Summary and Future Directions
The importance of keratins in human liver disease is now clearly established based on strong human association studies and highly supportive genetic animal models. Keratins can be considered hepatocyte stress proteins due to their induction upon liver injury and their cytoprotective roles in preventing hepatocyte apoptosis and other forms of injury. The IF field, as applied to liver biology and disease, is an exciting area that offers many venues for study. Open areas of investigation with regard to human keratin mutations include: (i) defining whether a subset of liver diseases are more likely to be involved than others, (ii) clarifying the role of K8/K18 in acute liver failure, (iii) determining whether K19 variants play a role in biliary liver disease, (iv) defining the importance of unique keratin variants in specific ethnic backgrounds and (v) addressing therapeutic and prevention options for keratin-related liver diseases. Further understanding of keratin functions is likely to provide insights into how their mutations predispose to liver disease.

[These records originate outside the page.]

/-- What runs by itself where one slice has changed its power, but for the watch over slices that woke by themselves. -/
theorem Quiet.settlePower (h : Quiet s) (f : Slice → Slice) (hr : (f (s.slice i)).ctl.resetWait = false)
    (hm : (f (s.slice i)).mem.ctl.mode = .on → (s.slice i).mem.ctl.mode = .on)
    (hd : (s.homesOf i).any s.detHome = true → (s.slice i).asleep = false → (s.slice i).ctl.dom.c = .on →
      (f (s.slice i)).asleep = false ∧ (f (s.slice i)).ctl.dom.c = .on) :
    ∃ o, (s.modSlice i f).settle = ((s.modSlice i f).syncPower.modSlice i fun x => { x with ctl := { x.ctl with idleSince := o } }).setPins := by
  have hst := h.toStill.modSlice i (fun x => { f x with ctl := { (f x).ctl with autoRet := false } }) ⟨hr, rfl⟩ hm hd
  obtain ⟨u, hu⟩ : ∃ u, u = s.modSlice i f := ⟨_, rfl⟩
  have hsl : ∀ j, j ≠ i → u.slice j = s.slice j := fun j hj => by rw [hu, modSlice_slice_ne _ _ hj]
  have hself : u.slice i = f (s.slice i) := by rw [hu, modSlice_slice_self]
  have h₁ : u.movePrep.liftHold.engineSteps = u := by
    rw [hu, movePrep_of_run (s := s.modSlice i f) h.run, liftHold_of_adm (s := s.modSlice i f) h.adm,
      engineSteps_of_waits (s := s.modSlice i f) h.load h.job]
  have h₂ : u.commitStep.startStep.disableStep = u := by
    rw [commitStep_of_stt (by rw [hu]; exact h.gc), startStep_of_stt (by rw [hu]; exact h.stt), disableStep_of_msc]
    intro e j
    by_cases hj : j = i
    · subst hj
      rw [hself]
      exact fun e' => h.msc (by rw [hu] at e; exact e) j (hm e')
    · rw [hsl j hj]
      exact h.msc (by rw [hu] at e; exact e) j
  have h₃ : u.detWake = u := detWake_of_awake fun e j hj => by
    by_cases hij : j = i
    · subst hij
      rw [hself]
      rw [hu] at e hj
      obtain ⟨ha, hb⟩ := h.det e j hj
      exact hd hj ha hb
    · rw [hsl j hij]
      rw [hu] at e hj
      exact h.det e j hj
  have h₄ : u.bcastStep.ltBackStep.portResetStep.slcResetStep.csrReads = u := by
    rw [bcastStep_of_nil (by rw [hu]; exact h.sweep), ltBackStep_of_run (by rw [hu]; exact h.back),
      portResetStep_of_none (by rw [hu]; exact fun p => (h.ports p).1), slcResetStep_of_none, csrReads_of_held (by rw [hu]; exact h.reads)]
    intro j
    by_cases hj : j = i
    · subst hj
      rw [hself, hr]
    · rw [hsl j hj]
      exact (h.slices j).1
  have h₅ : (u.eachPort State.recheckPort).pump = u := by
    rw [recheck_of_none (by rw [hu]; exact fun p k hk => ((h.ports p).2 k hk).2),
      pump_of_none (by rw [hu]; exact fun p k hk => ((h.ports p).2 k hk).1)]
  have hn : u.noc.bufs = [] ∧ u.noc.wait = [] := by rw [hu]; exact h.net
  have hdue : u.flt.due = [] := by rw [hu]; exact h.due
  obtain ⟨o, ho⟩ := idleWatch_one (s := u.syncPower) i fun j hj => by rw [syncPower_slice, hsl j hj]; exact (h.slices j).2
  refine ⟨o, ?_⟩
  rw [← hu]
  unfold State.settle
  rw [dueStep_nil _ _ hdue, selfSteps_eq h₁ h₂ h₃ h₄ h₅, netRun_clear hn, dueStep_nil _ _ hdue, ho]

theorem Still.withPins (h : Still s) (p : Pins) : Still { s with pins := p } where
  due := h.due
  adm := h.adm
  load := h.load
  job := h.job
  gc := h.gc
  stt := h.stt
  msc := h.msc
  sweep := h.sweep
  back := h.back
  ports := h.ports
  net := h.net
  det := h.det
  reads := h.reads
  slices := h.slices

theorem domainReady_wakes {p : Nat} {r : Req} (hw : (s.slice i).ctl.waking = true) (hp : ∀ d ∈ pdOf i, s.pdOn d = true)
    (hf : (s.slice i).ctl.fromOff = false) (hc : (s.slice i).ctl.wakeC = false) (hr : (s.slice i).ctl.fn.res = .running)
    (hh : (s.slice i).ctl.fn.held = none) (hrs : (s.slice i).ctl.resetting = false) (hwh : (s.slice i).wakeHold = [(p, r)]) (hfw : r.fwd = false) :
    s.domainReady i = (s.done (slcPage i)).modSlice i fun x => ((x.wakes (i.val = 16 || s.wantsC i)).pushDirect p r).fnDone := by
  have hsup : (pdOf i).all (fun k => s.pdOn k || (k < 48 && k % 3 == 2 && !(i.val = 16 || s.wantsC i))) = true :=
    List.all_eq_true.2 fun k hk => by rw [hp k hk, Bool.true_or]
  have hpush : [(p, r)].foldl (fun s q => s.ingressPush i q.1 q.2) (s.modSlice i (Slice.wakes (i.val = 16 || s.wantsC i))) =
      s.modSlice i fun x => (x.wakes (i.val = 16 || s.wantsC i)).pushDirect p r := by
    rw [List.foldl_cons, List.foldl_nil, ingressPush_direct (by rw [modSlice_slice_self]; rfl) hfw, modSlice_modSlice]
  have hfn : ((s.modSlice i fun x => (x.wakes (i.val = 16 || s.wantsC i)).pushDirect p r).slice i).ctl.fn = (s.slice i).ctl.fn := by
    rw [modSlice_slice_self]
    rfl
  have hrs' : ((s.modSlice i fun x => (x.wakes (i.val = 16 || s.wantsC i)).pushDirect p r).slice i).ctl.resetting = false := by
    rw [modSlice_slice_self]
    exact hrs
  rw [domainReady_eq, hsup, hw, hf, hc, hwh, hpush, wakeEnds_completes (by rw [hfn, hr]) (by rw [hfn, hh]) hrs', modSlice_modSlice, done_modSlice]
  rfl

/-- Settles O54: reports of the power controller, a slice that wakes, and one that returns to RET. -/
theorem powerReports : Obligations.PowerReports := by
  intro s i k st
  refine ⟨fun h => ?_, fun t0 h hs hr hsev hact hh => ?_, fun h hw hp hf hc hr hh hrs hin p r hwh hfw => ?_, fun t0 h ha hid hre hfl hc hsl => ?_⟩
  · exact (h.toStill.withPins _).ends (movePrep_of_run h.run) rfl rfl rfl
  · obtain ⟨u, hu⟩ : ∃ u : State, u = { s with pins := { s.pins with pdSince := tabSet none s.pins.pdSince k.val none } } := ⟨_, rfl⟩
    have ht : s.powerMismatch k.val = u.uncorEv (srcSlice (pdSlice k.val)) := by
      rw [State.powerMismatch, hs]
      dsimp only
      rw [if_pos hr, hu]
    have hq : Quiet u := by
      rw [hu]
      exact h.mono rfl rfl rfl h.load h.job h.gc rfl rfl rfl rfl rfl (fun _ => ⟨rfl, fun _ => .inl⟩) (fun _ => ⟨rfl, rfl⟩) ⟨rfl, rfl⟩ rfl
        ⟨rfl, rfl⟩ rfl h.reads
    obtain ⟨n, hn⟩ : ∃ n, n = srcSlice (pdSlice k.val) := ⟨_, rfl⟩
    have hum : (u.src n).severe = false := by rw [hu, hn]; exact hsev
    have hl := uncorLeaves_of_mild hum
    have he := EventOnly.uncorEv u n 0 0
    have hdue : (u.uncorEv n).flt.due = [n] := by
      rw [uncorEv_due 0 0 hl, hum, hq.due]
      rfl
    have hf : (u.uncorEv n).fld 59 0x104 7 6 ≠ 1 := by
      unfold State.fld at hact ⊢
      rw [uncorEv_reg_ne _ _ _ _ _ _ (by omega), hu]
      exact fun e => absurd (hact.symm.trans e) (by decide)
    have hhome : (u.uncorEv n).homesOf (pdSlice k.val) ≠ [] := by
      have hg : (u.uncorEv n).glb = s.glb := he.glb.trans (by rw [hu])
      have e : (u.uncorEv n).homesOf (pdSlice k.val) = s.homesOf (pdSlice k.val) := by
        simp only [State.homesOf, State.serving, hg]
      rw [e]
      exact hh
    rw [← hn] at ht ⊢
    refine ⟨_, (hq.uncorEvent n 0 0).endsDue ((congrArg (fun t : State => t.flt.due) ht).trans hdue)
      (congrArg (·.modFlt fun f => { f with due := [] }) ht) (hn ▸ dueAct_slice (hn ▸ hf) (hn ▸ hhome)) ?_ ?_, ?_, ?_⟩
    · exact he.pending.trans (by rw [hu])
    · exact he.now.trans (by rw [hu])
    · exact congrArg Src.severe ((uncorEv_src 0 0 hl n).trans (if_pos rfl))
    · exact ⟨he.slices.trans (by rw [hu]), he.ports.trans (by rw [hu]), he.chans.trans (by rw [hu]), he.dram.trans (by rw [hu])⟩
  · obtain ⟨c, hcw⟩ : ∃ c, c = (decide (i.val = 16) || s.wantsC i) := ⟨_, rfl⟩
    have ht := domainReady_wakes hw hp hf hc hr hh hrs hwh hfw
    rw [← hcw] at ht
    obtain ⟨o, ho⟩ := (h.done (slcPage i)).settlePower (i := i) (fun x => ((x.wakes c).pushDirect p r).fnDone)
      (by rw [done_slice]; exact (h.slices i).1) (by rw [done_slice]; exact id) (by
        rw [done_slice]
        refine fun _ _ hon => ⟨rfl, ?_⟩
        show (if c then Pwr.on else (s.slice i).ctl.dom.c) = .on
        rw [hon, ite_self])
    have hing : (((s.slice i).wakes c).pushDirect p r).ing p = ⟨[(r, (s.slice i).arb.sc)], []⟩ := by
      have h0 : ((s.slice i).wakes c).ing p = ⟨[], []⟩ := by
        show tabGet _ (s.slice i).ingress p = _
        rw [hin]
        rfl
      rw [Slice.pushDirect, h0, Slice.ing, Slice.setIng, tabGet_tabSet_self]
      rfl
    refine ⟨_, commandEnd_settle ((congrArg State.settle ht).trans ho) (by simp) (by simp), ?_, ?_, ?_, ?_, ?_, ?_, ?_, ?_, fun j hj => ?_, ?_, ?_, ?_⟩
    case refine_6 =>
      rw [setPins_slice, modSlice_slice_self, syncPower_slice, modSlice_slice_self, done_slice]
      exact hing
    case refine_9 => rw [setPins_slice, modSlice_slice_ne _ _ hj, syncPower_slice, modSlice_slice_ne _ _ hj, done_slice]
    all_goals simp [Slice.fnDone, Slice.pushDirect, Slice.setIng, Slice.wakes, CmdSt.complete, hh]
  · have ht : s.autoSleep i = s.sleepNow i := by
      simp only [State.autoSleep, hid, hfl, ha, hre, hc, hsl]
      rfl
    have hd : (s.homesOf i).any s.detHome = false := sleepCause_zero hc
    have hst := h.toStill.modSlice i (fun x => { x with ctl := { x.ctl with
      dom := ⟨.ret, .ret, if i.val = 16 then .ret else x.ctl.dom.c⟩, autoRet := false, idleSince := none } }) ⟨(h.slices i).1, rfl⟩ (fun e => e)
      fun hd' => absurd (hd.symm.trans hd') Bool.false_ne_true
    rw [modSlice_modSlice] at hst
    exact hst.ends (movePrep_of_run h.run) ht rfl rfl

end Sys2Proof.Safety
end


section
/-! O35: SUKCLR, the ledger sweep, scrubbing, and the commands of the MSC (R98, R251 to R255, R316, R373). -/

namespace Sys2Proof.Machine

variable {s : State} {i : Fin 17} {seq : BitVec 8}

theorem dom_on_of_awake (h : (s.slice i).asleep = false) : (s.slice i).ctl.dom.a = .on ∧ (s.slice i).ctl.dom.b = .on := by
  simpa [Slice.asleep] using h

/-- A command word of a slice that is awake takes its effect. -/
theorem sliceCmd_awake (h : (s.slice i).asleep = false) (o op : Nat) (seq : BitVec 8) (f : State → State) : s.sliceCmd i o op seq f = f s := by
  unfold State.sliceCmd
  rw [(dom_on_of_awake h).1]
  rfl

theorem readLedgers_of_nil (h : (s.slice i).ar.inj = []) : s.readLedgers i = s := by
  rw [State.readLedgers, h]
  rfl

/-- The line of data ways that are filled stays, those whose fill is pending go. -/
def Arrays.fillsDropped (a : Arrays) : Arrays := { a with msc := a.msc.filter fun e => e.2.st != .pending }

theorem mscEnableCmd_on (ha : (s.slice i).mem.ctl.st.accepts seq = true) (hm : (s.slice i).mem.ctl.mode = .off) (hc : (s.slice i).ctl.dom.c = .on)
    (hi : (s.slice i).ar.init.extractLsb' 5 2 = 3) (hf : (s.slice i).filledAt ((s.slice i).mem.ctl.epoch + 1) = 0) :
    s.mscEnableCmd i seq = (s.modMsc i fun m => { m.turnOn with st := (m.st.accept seq).complete }).done (slcPage i) := by
  unfold State.mscEnableCmd
  dsimp only
  rw [ha, hm, if_neg (by simp), if_neg (by simp), if_neg (by simp [hc, hi]), if_neg (by simp only [hf, ne_eq, not_true_eq_false, not_false_eq_true])]

theorem mscEnableCmd_init (ha : (s.slice i).mem.ctl.st.accepts seq = true) (hm : (s.slice i).mem.ctl.mode = .off)
    (hor : (s.slice i).ctl.dom.c ≠ .on ∨ (s.slice i).ar.init.extractLsb' 5 2 ≠ 3) :
    s.mscEnableCmd i seq = s.modMsc i fun m => { m with mode := .init, st := m.st.accept seq } := by
  unfold State.mscEnableCmd
  dsimp only
  rw [ha, hm, if_neg (by simp), if_neg (by simp), if_pos (by simpa using hor)]

/-- An MSC that a DISABLE drains. -/
def Slice.mscDisabled (seq : BitVec 8) (x : Slice) : Slice :=
  { x with mem := { x.mem with
    ctl := { x.mem.ctl with mode := .drain, st := { x.mem.ctl.st.accept seq with refused := x.mem.ctl.st.refused } }
    wmb := x.mem.wmb.map fun w => { w with drain := true } } }

theorem mscDisableCmd_on (ha : (s.slice i).mem.ctl.st.accepts seq = true) (hm : (s.slice i).mem.ctl.mode = .on) :
    s.mscDisableCmd i seq = s.modSlice i (Slice.mscDisabled seq) := by
  unfold State.mscDisableCmd
  dsimp only
  rw [ha, hm, if_neg (by simp), if_pos rfl, State.modMsc, State.mscDrainStart, modSlice_modSlice]
  rfl

/-- An MSC whose drain has ended. -/
def Slice.mscOff (x : Slice) : Slice :=
  { x with ar := x.ar.fillsDropped, mem := { x.mem with ctl := { x.mem.ctl with mode := .off, st := x.mem.ctl.st.complete } } }

theorem mscDrainEndEv_off (hr : (s.slice i).mem.ctl.st.res = .running) (hm : (s.slice i).mem.ctl.mode = .drain)
    (hw : ∀ w ∈ (s.slice i).mem.wmb, w.drain = false) : s.mscDrainEndEv i = (s.modSlice i Slice.mscOff).done (slcPage i) := by
  have hany : (s.slice i).mem.wmb.any (·.drain) = false := List.any_eq_false.2 fun w hw' => by simp [hw w hw']
  unfold State.mscDrainEndEv
  dsimp only
  rw [hm, hany, if_pos (by decide), modSlice_slice_self]
  dsimp only
  rw [hr, if_pos rfl, State.modMsc, modSlice_modSlice]
  rfl

/-- An MSC whose arrays are initialised. -/
def Slice.mscFilled (i : Fin 17) (x : Slice) : Slice :=
  { x with
    ar := { x.ar with msc := [], tagLost := [], mscPtr := [], init := x.ar.init ||| 0x060, inj := x.ar.inj.filter fun e => e.1 != 5 && e.1 != 6 }
    ctl := { x.ctl with dom := { x.ctl.dom with c := if i.val = 16 then x.ctl.dom.c else .on } }
    mem := { x.mem with ctl := { x.mem.ctl.turnOn with st := x.mem.ctl.st.complete } } }

theorem mscInitDoneEv_on (hm : (s.slice i).mem.ctl.mode = .init) (hp : i.val = 16 ∨ s.pdOn (3 * i.val + 2) = true) :
    s.mscInitDoneEv i = (s.modSlice i (Slice.mscFilled i)).done (slcPage i) := by
  have hc : (decide ((s.slice i).mem.ctl.mode = .init) && (decide (i.val = 16) || s.pdOn (3 * i.val + 2))) = true := by
    simpa [hm] using hp
  unfold State.mscInitDoneEv
  dsimp only
  rw [if_pos hc, State.modMsc, modSlice_modSlice]
  rfl

/-- An MSC whose DISABLE is aborted. -/
def Slice.mscKept (x : Slice) : Slice :=
  { x with
    ar := x.ar.fillsDropped
    mem := { x.mem with ctl := { x.mem.ctl with mode := .on, st := x.mem.ctl.st.abort }, wmb := x.mem.wmb.map fun w => { w with drain := false } } }

theorem mscAbortCmd_drain (hr : (s.slice i).mem.ctl.st.res = .running) (hm : (s.slice i).mem.ctl.mode = .drain)
    (hs : seq ≠ (s.slice i).mem.ctl.st.rseq) : s.mscAbortCmd i seq = (s.modSlice i Slice.mscKept).done (slcPage i) := by
  unfold State.mscAbortCmd
  dsimp only
  rw [tryAbort_running hs hr, hm, if_pos rfl, State.modMsc, modSlice_modSlice, modSlice_const, modSlice_const s i Slice.mscKept]
  rfl

theorem scrubDue_begins (hst : s.glb.stt = .enabled)
    (hr : s.reached ((s.slice i).sw.scrubAt + BitVec.ofNat 48 (100000 * s.fld 59 0x108 11 0)) = true) (hf : s.slFenced i = false)
    (hrs : (s.slice i).ctl.resetting = false) (ht : (s.slice i).ctl.testing = false) (ha : (s.slice i).asleep = false) :
    s.scrubDue i = s.modSlice i fun x => { x with sw := { x.sw with scrubLeft := 16384, scrubAt := s.edge } } := by
  unfold State.scrubDue
  dsimp only
  rw [hst, hr, hf, hrs, ht, (dom_on_of_awake ha).1, if_pos (by decide), State.wakeFor, modSlice_modSlice, modSlice_const,
    if_neg (by rw [Bool.false_and, Bool.or_false]; exact fun e => absurd (ha.symm.trans e) Bool.false_ne_true)]
  rw [modSlice_const s i fun x => { x with sw := { x.sw with scrubLeft := 16384, scrubAt := s.edge } }]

At the protein level, keratins are not only the most abundant components of MDBs but are also essential for MDB formation. Refining our understanding of the precise mechanism and genetics of MDB formation should allow determining whether MDBs serve a protective cell response, and whether they offer prognostic/diagnostic/therapeutic values beyond their current utility as histological markers of some liver diseases. Keratin abundance and the selectivity of K18 and K19 as caspase substrates render them attractive candidate diagnostic markers of liver epithelial cell death. Furthermore, future studies will likely unfold the identity of novel keratin-binding proteins and posttranslational modifications that may be involved in regulating unique keratin functions. Also, assessment of the context (acute versus chronic; necrosis versus apoptosis) and type of liver disease with regard to the predictive value and utility of intact or fragment keratin accumulation will need to be determined.

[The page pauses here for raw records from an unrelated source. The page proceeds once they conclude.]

-- ==== Sys2Proof/Machine/Dispatch.lean ====
section
/-! DEFINITION. The dispatch: one arm per instruction. -/

namespace Sys2Proof.Machine

def exec (i : Instr) (s : State) : Host.Outcome State Fault Refusal :=
  match i with
  | .ldaImm imm8 => Sys2Proof.Machine.execLdaImm imm8 s
  | .ldaZp zp8 => Sys2Proof.Machine.execLdaZp zp8 s
  | .ldaAbs lo hi => Sys2Proof.Machine.execLdaAbs lo hi s
  | .ldxImm imm8 => Sys2Proof.Machine.execLdxImm imm8 s
  | .ldxZp zp8 => Sys2Proof.Machine.execLdxZp zp8 s
  | .ldxAbs lo hi => Sys2Proof.Machine.execLdxAbs lo hi s
  | .ldyImm imm8 => Sys2Proof.Machine.execLdyImm imm8 s
  | .ldyZp zp8 => Sys2Proof.Machine.execLdyZp zp8 s
  | .ldyAbs lo hi => Sys2Proof.Machine.execLdyAbs lo hi s

end Sys2Proof.Machine
end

Other relevant potential areas of future investigation include the role of keratins and their mutations in modulating cross-talk between liver epithelial and non-epithelial cells. For example, interleukin-6 up-regulates K8 expression in cultured colonic cell lines50 and similar keratin regulation by interleukin-6 or other cytokines may occur in the liver. In addition, the role of other IF proteins in modulating the function of stellate, endothelial and Kupffer cells (e.g., vimentin/desmin/synemin51) and their cross-talk with surrounding epithelial cells is a wide open area for investigation.

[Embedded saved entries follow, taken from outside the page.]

-- ==== Sys2Proof/Tests/Slice0.lean ====
section
/-! SUPPORT. The model's own tests: expected results are those of spec/95_test_vectors.md or worked by hand from
the rule named; and one witness for every statement with hypotheses, at the boundary values of its clauses. -/

namespace Sys2Proof.Tests

open Sys2Proof.Machine

/-- The values of vector 2.6 in the state the spec leaves arbitrary, so that a test sees what is left alone. -/
def start (pc : Addr) (budget : Count) (mem : Memory) : State where
  a := 0x11
  x := 0x22
  y := 0x33
  pc := pc
  sp := 0x01FD
  flags := ⟨true, true, true, true, true, true, false⟩
  budget := budget
  run := .running
  fault := none
  mem := mem

/-- `start` with bytes placed at `PC`. -/
def code (pc : Addr) (budget : Count) (bytes : List Byte) : State :=
  start pc budget (Memory.place bytes pc.toNat [])

/-- What a test looks at in a step's next state. -/
def result {α : Type} (f : State → α) (s : State) : Option α :=
  match step s with
  | .next t => some (f t)
  | .fault _ => none
  | .refused _ => none

/-- Whether an outcome is the next state `t`: outcomes are compared through it, since `Host.Outcome` has no decidable
equality of its own. -/
def nextIs (o : Host.Outcome State Fault Refusal) (t : State) : Bool :=
  match o with
  | .next u => decide (u = t)
  | .fault _ => false
  | .refused _ => false

theorem eq_next_of_nextIs {o : Host.Outcome State Fault Refusal} {t : State} (h : nextIs o t = true) :
    o = .next t := by
  cases o <;> simp_all [nextIs]

/-! ### Well-formedness refuses -/

/-- An opcode map with `OPC_LDX_IMM = 0xA9` and two more assembler bytes, `0x8D` and `0xEA`: another
configuration of the hardware (00_scope.md R7). -/
def otherMap : OpcodeMap :=
  { Config.opcodes with
    ldxImm := 0xA9
    assembler := [0x89, 0xA5, 0xAD, 0xA9, 0xA6, 0xAE, 0xA0, 0xA4, 0xAC, 0x8D, 0xEA] }

theorem test_default_map_wellFormed : Config.opcodes.WellFormed := by decide
theorem test_other_map_wellFormed : otherMap.WellFormed := by decide
theorem test_repeated_parameter_refused : ¬ { Config.opcodes with ldxZp := 0xA4 }.WellFormed := by decide
theorem test_parameter_equal_to_lda_immediate_refused : ¬ { Config.opcodes with ldxImm := 0x89 }.WellFormed := by decide
theorem test_assembler_without_an_executed_byte_refused :
    ¬ { Config.opcodes with assembler := [0x89, 0xAD] }.WellFormed := by decide
theorem test_memory_out_of_order_refused : Memory.wf [(2, 1), (1, 1)] = false := by decide
theorem test_memory_repeated_address_refused : Memory.wf [(2, 1), (2, 1)] = false := by decide
theorem test_memory_listed_zero_refused : Memory.wf [(2, 0)] = false := by decide
theorem test_memory_beyond_the_top_refused : Memory.wf [(65536, 1)] = false := by decide
theorem test_inputs_with_bad_image_refused : ¬ { resetInputs with image := [(3, 0)] }.WellFormed := by decide
theorem test_memory_top_address_accepted : Memory.wf [(0, 1), (65535, 1)] = true := by decide

/-! ### Decoding: words written out bit by bit from opcode_table.json and 30_encoding.md R72 to R74 -/

theorem test_decode_lda_imm : decode [0b10001001, 0b00001010] = .ok (.ldaImm 10) [] := by decide
theorem test_decode_lda_zp : decode [0b10100101, 0b00010000] = .ok (.ldaZp 0x10) [] := by decide
theorem test_decode_lda_abs : decode [0b10101101, 0b00110100, 0b00010010] = .ok (.ldaAbs 0x34 0x12) [] := by decide
theorem test_decode_ldx_imm : decode [0b10100010, 0b11111111] = .ok (.ldxImm 0xFF) [] := by decide
theorem test_decode_ldx_zp : decode [0b10100110, 0b00000011] = .ok (.ldxZp 3) [] := by decide
theorem test_decode_ldx_abs : decode [0b10101110, 0b00000000, 0b00100000] = .ok (.ldxAbs 0 0x20) [] := by decide
theorem test_decode_ldy_imm : decode [0b10100000, 0b10000000] = .ok (.ldyImm 0x80) [] := by decide
theorem test_decode_ldy_zp : decode [0b10100100, 0b11111111] = .ok (.ldyZp 0xFF) [] := by decide
theorem test_decode_ldy_abs : decode [0b10101100, 0b00010000, 0b00000000, 7] = .ok (.ldyAbs 0x10 0) [7] := by decide

/-- 95_test_vectors.md 2.2: the last two rows of bytes that are illegal with the default parameters, and `A9`, `00`, `EA`. -/
theorem test_decode_rejects_by_name :
    [0xA9, 0x00, 0xEA, 0x88, 0x8B, 0xAA, 0xA3, 0xA1, 0xFF].all
      (fun op => decode [op, 5, 5] == .bad (.illegalOpcode op)) = true := by decide
theorem test_decode_unimplemented : decodeWith otherMap [0x8D, 0, 0] = .bad (.unimplementedOpcode 0x8D) := by decide
theorem test_decode_truncated : decode [0xAD, 0x34] = .bad .truncated ∧ decode [] = .bad .noBytes := by decide
theorem test_decode_follows_the_parameters :
    decodeWith otherMap [0xA9, 5] = .ok (.ldxImm 5) [] ∧
    decodeWith otherMap [0xA2, 5] = .bad (.illegalOpcode 0xA2) := by decide

/-- S3: `LDA $1234` is `AD 34 12`. -/
theorem test_encode_lda_abs : encode (.ldaAbs 0x34 0x12) = [0xAD, 0x34, 0x12] := by decide
theorem test_decodeTableWord : decodeTableWord 24 0x1234AD = some (.ldaAbs 0x34 0x12) := by decide
theorem test_decodeTableWord_opcode_only : decodeTableWord 8 0x89 = some (.ldaImm 0) := by decide
theorem test_decodeTableWord_rejects : decodeTableWord 16 0x05A9 = none := by decide

/-! ### One step of each instruction -/

/-- S5 (less the halt transition) and the rest of the state left alone. -/
theorem test_lda_imm : step (code 0 2 [0x89, 0x0A]) = .next { code 0 2 [0x89, 0x0A] with
    a := 0x0A, pc := 2, budget := 0, flags := ⟨true, false, true, true, true, true, false⟩ } := eq_next_of_nextIs (by decide)
/-- 2.3, row `89 80`. -/
theorem test_lda_imm_negative :
    result (fun t => (t.a, t.flags.n, t.flags.z)) (code 0 2 [0x89, 0x80]) = some (0x80, true, false) := by decide
/-- 2.4, row `A5 10` with `MEM[0010] = 80`. -/
theorem test_lda_zp : result (fun t => (t.a, t.flags.n, t.flags.z, t.pc, t.budget))
    (start 0 3 [(0, 0xA5), (1, 0x10), (0x10, 0x80)]) = some (0x80, true, false, 2, 0) := by decide
/-- 2.4, row `A5 00`: loads its own opcode byte. -/
theorem test_lda_zp_own_opcode :
    result (fun t => (t.a, t.flags.n, t.flags.z)) (code 0 3 [0xA5, 0x00]) = some (0xA5, true, false) := by decide
/-- 2.5, second row: the address is `1234`, not `3412`. -/
theorem test_lda_abs_byte_order : result (fun t => (t.a, t.flags.n, t.flags.z, t.pc, t.budget))
    (start 0 4 [(0, 0xAD), (1, 0x34), (2, 0x12), (0x1234, 0x9C), (0x3412, 0x11)]) = some (0x9C, true, false, 3, 0) := by
  decide
/-- 2.9, last row: the last place a 3-byte instruction completes. -/
theorem test_lda_abs_last_place : result (fun t => (t.a, t.pc, t.budget, t.fault))
    (code 0xFFFC 4 [0xAD, 0xFC, 0xFF]) = some (0xAD, 0xFFFF, 0, none) := by decide
/-- 2.6: what a load leaves alone. -/
theorem test_ldx_imm : step (code 0 2 [0xA2, 0x80]) = .next { code 0 2 [0xA2, 0x80] with
    x := 0x80, pc := 2, budget := 0, flags := ⟨true, false, true, true, true, true, true⟩ } := eq_next_of_nextIs (by decide)
/-- R134's example, at `PC = 2`. -/
theorem test_ldx_zp : result (fun t => (t.x, t.flags.n, t.flags.z, t.pc, t.budget)) (code 2 3 [0xA6, 0x03]) =
    some (0x03, false, false, 4, 0) := by decide
/-- R135's example. -/
theorem test_ldx_abs : result (fun t => ((t.a, t.x, t.y), (t.flags.n, t.flags.z), t.pc, t.budget))
    (start 0 4 [(0, 0xAE), (2, 0x20), (0x2000, 0x7F)]) = some ((0x11, 0x7F, 0x33), (false, false), 3, 0) := by decide
/-- R136's example. -/
theorem test_ldy_imm : result (fun t => ((t.a, t.x, t.y), (t.flags.n, t.flags.z), t.pc, t.budget)) (code 0 2 [0xA0]) =
    some ((0x11, 0x22, 0x00), (false, true), 2, 0) := by decide
/-- R137's example. -/
theorem test_ldy_zp : result (fun t => (t.y, t.flags.n, t.flags.z, t.pc, t.budget))
    (start 0 3 [(0, 0xA4), (1, 0xFF), (0xFF, 0x01)]) = some (0x01, false, false, 2, 0) := by decide
/-- R138's example: a data read at the top address. -/
theorem test_ldy_abs : result (fun t => (t.y, t.flags.n, t.flags.z, t.pc, t.budget))
    (start 0 4 [(0, 0xAC), (1, 0xFF), (2, 0xFF), (0xFFFF, 0x80)]) = some (0x80, true, false, 3, 0) := by decide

We are grateful to Helene Baribault, Thomas Magin and Robert Oshima for their generous sharing of the keratin genetic animal models that have helped advance the field; Evelyn Resurrection for assistance with immune staining; and to Kris Morrow for assistance with figure preparation. We also thank all the patients, Blood Bank donors, families and other volunteers who have participated in the genetic studies described herein. Because of space constraints, we apologize for not being able to include all potentially relevant references.